2. Do your own research
There are so many resources available online to help you decide which vaccinations you could need. The UK has NHS approved websites such as Fit For Travel and Travel Health Pro that have guides for each individual country, including maps of where vaccinations could be needed for specific regions. 

Take a look online to see which diseases you might encounter on your trip before you book an appointment with your doctor or travel clinic. Knowledge is power! This way you can go to an appointment loaded with information, and you can even question the advice given to you if you're unsure. 



3. Get more than one opinion
My biggest piece of advice would be to speak to more than one doctor or nurse about your upcoming trip. It's surprising how they can give out different information!
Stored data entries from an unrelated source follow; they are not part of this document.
/-- The spout's vector buffer as an SPMV fills it at issue: every structure of its vectors (03 R108). -/
def spoutBuffer (t : State) (a : At) (ds : List Desc) : Mem :=
  match ds[1]? with
  | none => []
  | some v => ((List.range v.rows).map (fun r => (v.base + v.rowOff r, v.rowBytes)) ++ (v.sides.take 3).filter fun x => x.1 ≠ 0).foldl
      (fun m (va, n) => (List.range n).foldl (fun m j => m.set (pantOff va + j) (BitVec.ofNat 8 (t.pantByte a.room a.uid (pantOff va + j)))) m) []

/-- A mover instruction as it stands in flight when it issues. -/
def moverInfl (t : State) (a : At) (op : Byte) (w : TWord) (kind : Nat) (ds : List Desc) (raw : List Byte)
    (units : List (List (Nat × Nat × Nat))) (writes : List (Nat × Nat)) : Infl :=
  let glob (n : Nat) : Bool := ((ds[n]?).map (·.global)).getD false
  let src := if kind ≤ 1 then runPlaces t a.c a.room (glob 0) .rd (units.flatten.map fun u => (u.1, u.2.2)) else []
  let dst := if kind ≤ 1 then runPlaces t a.c a.room (glob 1) .wr (units.flatten.map fun u => u.2) else []
  let ov := overlapSectors src dst
  let m : Mover := {
    unit := kind, units := units, raw := raw, check := moverCheck op w raw, lap := ov
    staged := if ov.isEmpty then [] else keepSource t a.room a.uid src
    vbuf := if kind = 2 then spoutBuffer t a ds else [] }
  { Infl.mk0 with descs := ds, mv := some m, writes := writes, ready := units.isEmpty }

/-- Issue a mover instruction with its units. -/
def issueMover (t : State) (a : At) (op : Byte) (w : TWord) (kind : Nat) (ds : List Desc) (raw : List Byte)
    (units : List (List (Nat × Nat × Nat))) (writes : List (Nat × Nat)) : Iss :=
  .ok ((t.pending1 a op.toNat w (moverInfl t a op w kind ds raw units writes)).startUnit a.room a.uid)

/-- The checks of MOV in order (07 R235, R236; 12 R452). -/
def movChecks (t : State) (a : At) (w : TWord) : List (Bool × FaultCode) :=
  let x := t.latch a w.a.toNat
  let y := t.latch a w.b.toNat
  [(!okTok w || !zeroSel w || !zeroMod w || w.c ≠ 0, .operand), (!okD w.a || !okD w.b, .descriptor),
    (t.reshardOn a.c, .reshardPending), descCheck x, descCheck y, (x.fmt ≠ y.fmt || x.shape ≠ y.shape, .format),
    ((x.dim0, x.dim1, x.dim2, x.dim3) ≠ (y.dim0, y.dim1, y.dim2, y.dim3), .descriptor),
    ((x.sides.zip y.sides).any fun (p, q) => p.1 ≠ 0 && q.1 = 0, .descriptor)]

def effMov (r : Nat) (w : TWord) (s : State) : State :=
  s.issue r 0x10#8 w fun a t =>
    checked (movChecks t a w) fun _ =>
      let x := t.latch a w.a.toNat
      let y := t.latch a w.b.toNat
      let units := movUnits x y
      issueMover t a 0x10#8 w 0 [x, y] (rawDesc t r a.uid w.a.toNat ++ rawDesc t r a.uid w.b.toNat) units
        (if y.global then [] else units.flatten.map fun u => (u.2.1, u.2.2))

/-- The checks of MOVB in order (07 R237; 12 R452). -/
def movbChecks (t : State) (a : At) (w : TWord) : List (Bool × FaultCode) :=
  let x := t.latch a w.a.toNat
  let y := t.latch a w.b.toNat
  [(!okTok w || !zeroSel w || !zeroMod w, .operand), (!okD w.a || !okD w.b, .descriptor), (w.c = 0, .operand),
    (t.reshardOn a.c, .reshardPending), ((!x.global && x.base ≥ 2 ^ 48) || (!y.global && y.base ≥ 2 ^ 48), .descriptor)]

def effMovb (r : Nat) (w : TWord) (s : State) : State :=
  s.issue r 0x11#8 w fun a t =>
    checked (movbChecks t a w) fun _ =>
      let x := t.latch a w.a.toNat
      let y := t.latch a w.b.toNat
      issueMover t a 0x11#8 w 1 [x, y] (rawDesc t r a.uid w.a.toNat ++ rawDesc t r a.uid w.b.toNat)
        (groupRuns false (runsOf false x.base y.base w.c.toNat)) (if y.global then [] else [(y.base, w.c.toNat)])

/-- The pairings of Table 3.9. A weight tensor carries no zero point, so N-format weights are signed; a vector may have any block size
(02 R45; 03 R109; log 23). -/
def spmvPair (wd vd : Desc) : Bool :=
  ((wd.fmt = fmtN2 || wd.fmt = fmtN4 || wd.fmt = fmtN8) && wd.bs = 32 && (vd.fmt = fmtN8 || vd.fmt = fmtN8U || vd.fmt = fmtA16))
    || (wd.fmt = fmtG16 && vd.fmt = fmtG16)

/-- The checks of SPMV in order (03 R108, R109; 06 R707; 07 R244; 12 R452). The spec gives the destination no layout: vectors run along
DIM0 and weight rows are its rows, HELDMAJOR being ignored outside TMUL and TCONV, and extents that do not fit raise DESCRIPTOR. It
gives vectors that exceed the 256 KiB buffer no outcome either: the model runs them. DESIGN CHOICE (log 23). -/
def spmvChecks (t : State) (a : At) (w : TWord) : List (Bool × FaultCode) :=
  let x := t.latch a w.a.toNat
  let v := t.latch a w.b.toNat
  let d := t.latch a w.c.toNat
  [(!okTok w || !zeroSel w || !zeroMod w, .operand), (!okD w.a || !okD w.b || !okD w.c, .descriptor),
    (t.reshardOn a.c, .reshardPending), descCheck x, descCheck v, descCheck d,
    (v.global || d.global || !Desc.ownPantry v.base || !Desc.ownPantry d.base, .descriptor),
    (v.dim1 = 0 || v.dim1 > 8 || v.dim2 ≠ 1 || v.dim3 ≠ 1, .descriptor),
    (!spmvPair x v || d.fmt ≠ fmtFP32, .format), (x.dim0 ≠ v.dim0, .descriptor), ((d.dim0, d.rows) ≠ (v.rows, x.rows), .descriptor)]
Speak to as many different people and do enough research until you're completely satisfied.

For example, I'm visiting Peru later on this year, one doctor told me to take altitude sickness pills and not malaria tablets, whereas a different doctor told me the complete opposite. 

4. Shop around for different vaccination prices
One thing that I recently discovered is that there isn't a set price for travel vaccinations. They can vary in price depending on where you go for the exact same vaccine. (Note: I'm speaking from my experience within the UK)

My doctor recently quoted me £70 for the yellow fever jab, whereas Boots Pharmacy only charge £58. Another doctor also gave me the price of £205 for the course of three rabies vaccines, whereas my normal GP and Boots Pharmacy only charge £155. Also make sure that any vaccinations aren't already free on the NHS (e.g. Hepatitis A and Cholera) as this could save you a ton of money. It really does pay to shop around!

Do you have any other tips or tricks for getting travel vaccinations?